Q2: If a linear model can explain a deep neural network, would it have been better and equivalent to use the linear model in place of the deep neural network?

This is a very smart question so if you have a linear model, you must stay with the linear model. This is something that I’m very much convinced that if you can learn a transparent model by scratch you have to stay with that.  Local explainers, are a good solution when globally, you are not capable of building a good surrogate (transparent) model.  There is interesting research, which is working on the long term goal of having good transparent models, possibly integrating symbolic and sub symbolic reasoning, but still very far away.  If the black box is very efficient because there are many features, so far is very difficult to have a transparent model built from scratch, that is equivalent to the black box.

Q3: Models like decision tree are unstable (the set of rules can change substantially upon minor changes in inputs) and have issues working with correlated inputs (select only one of them ignoring others). So, one may expect that there will be a lot of possible rule sets explaining the underlying black box model with the comparable accuracy. How do you solve these issues when using these models as surrogate ones to explain more complex models?

The set of rules can change substantially upon minor changes in the inputs.

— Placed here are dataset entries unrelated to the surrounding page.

-- ==== Sys2Proof/Proofs/Stalls.lean ====
section
/-! SUPPORT. The pre-decode of a stream and the stalls of its region (R46 to R50). -/

namespace Sys2Proof.Machine

@[simp] theorem streamAt_setReg (s : State) (h k : Nat) (q : Seq) (r : Region) : streamAt (setReg s h r) k q = streamAt s k q := rfl

@[simp] theorem mem_setStreamAt (s : State) (k : Nat) (q : Seq) (st : Stream) : (setStreamAt s k q st).mem = s.mem := by
  unfold setStreamAt
  split <;> rfl

/-- A cell's stream with nothing fetched ahead fetches its next word, unless that word cannot be read. -/
theorem fetchAhead_first {s : State} {key : Nat} {q : Seq} (hk : isCore key = false) (hpre : (streamAt s key q).pre = [])
    (hpc : (streamAt s key q).pc < 8 * (streamAt s key q).nword) :
    fetchAhead s key q =
      if wordBad s key q (streamAt s key q).pc then s
      else setStreamAt s key q { streamAt s key q with
        pre := [((streamAt s key q).pc, tensWord s (ctxOf s key) (streamAt s key q).img (streamAt s key q).pc)] } := by
  have hin : (streamAt s key q).pc < (streamAt s key q).nword * 8 := by omega
  simp only [fetchAhead, hk, hpre, List.length_nil, fetchGap, Bool.false_eq_true, if_false, decide_eq_true hin, Bool.true_and, sset]
  cases wordBad s key q (streamAt s key q).pc <;> rfl

theorem predecode_ahead {s : State} {key : Nat} {q : Seq} (hd : preDue s key q = false) (hc : canIssue s key q = true)
    (hf : (streamAt s key q).fetchP ≤ s.per) : Runs (.predecode key q) s (fetchAhead s key q) := by
  simp [Runs, execPredecode, hd, hc, hf]

/-- A stream after a pre-decode up to cycle n: what it held for the cycles below its former limit, and the words found from there on. -/
def preStream (s : State) (key : Nat) (q : Seq) (n : Nat) : Stream :=
  let st := streamAt s key q
  let new := (ahead s key q n).filter fun x => decide (st.preTo ≤ x.cyc)
  { st with preTo := n + 1, resv := (st.resv.filter fun x => decide (x.cyc < st.preTo)) ++ new,
            retp := (st.retp.filter fun p => decide ((regOf s key).tide ≤ p.1)) ++ retReads s key q new }

theorem mem_preStream_resv {s : State} {key n : Nat} {q : Seq} {x : PreRes} (hx : x ∈ (preStream s key q n).resv)
    (hlt : x.cyc < (streamAt s key q).preTo) : x ∈ (streamAt s key q).resv := by
  rcases List.mem_append.mp hx with h | h
  · exact (List.mem_filter.mp h).1
  · have hle := of_decide_eq_true (List.mem_filter.mp h).2
    omega

/-- A pre-decode moves the stream to that, and may ask for a stall. -/
theorem predecode_due {s : State} {key n : Nat} {q : Seq} (hd : preDue s key q = true) (hn : preLimit s key = some n) :
    ∃ t, Runs (.predecode key q) s t ∧ streamAt t key q = preStream s key q n ∧ t.mem = s.mem := by
  have hs : streamAt (setStreamAt s key q (preStream s key q n)) key q = preStream s key q n := streamAt_setStreamAt_same _ _ _ _
  have hm : (setStreamAt s key q (preStream s key q n)).mem = s.mem := mem_setStreamAt _ _ _ _
  simp only [Runs, exec_predecode, execPredecode, hd, hn, Bool.not_true, Bool.false_eq_true, if_false]
  refine ⟨_, rfl, ?_, ?_⟩
  · split
    · split
      · exact hs
      · exact hs
    · exact hs
  · split
    · split
      · exact hm
      · exact hm
    · exact hm

/-! ## Stalls -/

theorem stallTimeout_stops {s : State} {h : Nat} (hl : stallLate s (regAt s h) = true) :
    ∃ t, Runs (.stallTimeout h) s t ∧ (regAt t h).stopP ≠ none := by
  have hrun : Runs (.stallTimeout h) s
      (let t := takeFault s (stallWho s (regAt s h)) { code := cStall }
       let r := regAt t h
       if r.stopP.isSome then t else setReg t h { r with haltH := r.tide, stopP := some (t.per + 64) }) := by
    simp only [Runs, exec_stallTimeout, execStallTimeout, hl, if_true]
  refine ⟨_, hrun, ?_⟩
  dsimp only
  split
  · next h => exact Option.isSome_iff_ne_none.mp h
  · simp

end Sys2Proof.Machine

open Sys2Proof Sys2Proof.Machine

/-- Settles O36, event by event. -/
theorem regionStallsAndResumes : Obligations.RegionStallsAndResumes := by
  intro s key h q
  refine ⟨fun hk hd hc hf hpre hpc => ?_, fun _ hd n hn => ?_, fun hfr => ?_, fun hfr hask hrel => ?_, fun hu => ?_,
    stallTimeout_stops, fun hl p hp => ?_⟩
  · have hrun := predecode_ahead hd hc hf
    rw [fetchAhead_first hk hpre hpc] at hrun
    refine ⟨fun hb => ?_, fun hb => ?_⟩
    · rwa [if_pos hb] at hrun
    · rw [hb, if_neg Bool.false_ne_true] at hrun
      refine ⟨_, hrun, ?_, ?_, mem_setStreamAt _ _ _ _⟩
      · rw [streamAt_setStreamAt_same]
      · rw [streamAt_setStreamAt_same]
  · obtain ⟨t, hrun, hst, hmem⟩ := predecode_due hd hn
    refine ⟨t, hrun, ?_, fun x hx hlt => ?_, hmem⟩
    · rw [hst]
      rfl
    · rw [hst] at hx
      exact mem_preStream_resv hx hlt
  · simp only [Runs, exec_regionFreeze, execRegionFreeze, hfr, if_true]
    split
    · next h => simp [h]
    · rfl
  · obtain ⟨x, hx, hxk⟩ := hask
    have hany : (regOf s key).stalls.any (fun x => decide (x.key = key ∧ x.seq = q)) = true :=
      List.any_eq_true.mpr ⟨x, hx, decide_eq_true hxk⟩
    have hdue : ((regOf s key).frozen && (regOf s key).stalls.any (fun x => decide (x.key = key ∧ x.seq = q))
        && releaseHolds s key q) = true := by simp only [hfr, hany, hrel, Bool.and_self]
    rw [Runs, exec_stallRelease, execStallRelease]
    simp only [regOf] at hdue ⊢
    rw [if_pos hdue]
    by_cases hl : ((regAt s (cellAt s key).reg).stalls.filter fun x => !decide (x.key = key ∧ x.seq = q)) = []
    · simp only [hl, List.isEmpty_nil, if_true]
    · simp only [hl, List.isEmpty_iff, if_false]
  · simp only [Runs, exec_regionStallResume, execRegionStallResume, hu, if_true]
  · simp only [Runs, exec_startWaitTimeout, execStartWaitTimeout, hl, hp, if_true]
    rfl

end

Stability, fidelity, and faithfulness are important property for a local explainator. The way an explainator reconstructs the behaviour of the black box, includes some random step that may cause dramatic difference in generating explainations for multiple requests of same or similar instance. To avoid this, the design and implementation of the explainator itself needs to be very robust and stable with respect this specific issue.

Q4: As you have shown there are many different explanation models. How can we validate explanations from the models more rigorously and how do we know we can trust them with explaining new examples?

So, this is a very important line of research – validation. The validation part implies inventing, I say this word, inventing new methods for validating. Of course, I don’t want to be too negative. So, there are methods to validate the explanation terms of quality in several metrics and also the accuracy with respect the black box model. So, in this sense, the methods are quite well formulated. It’s much more difficult to evaluate the quality of the overall decision.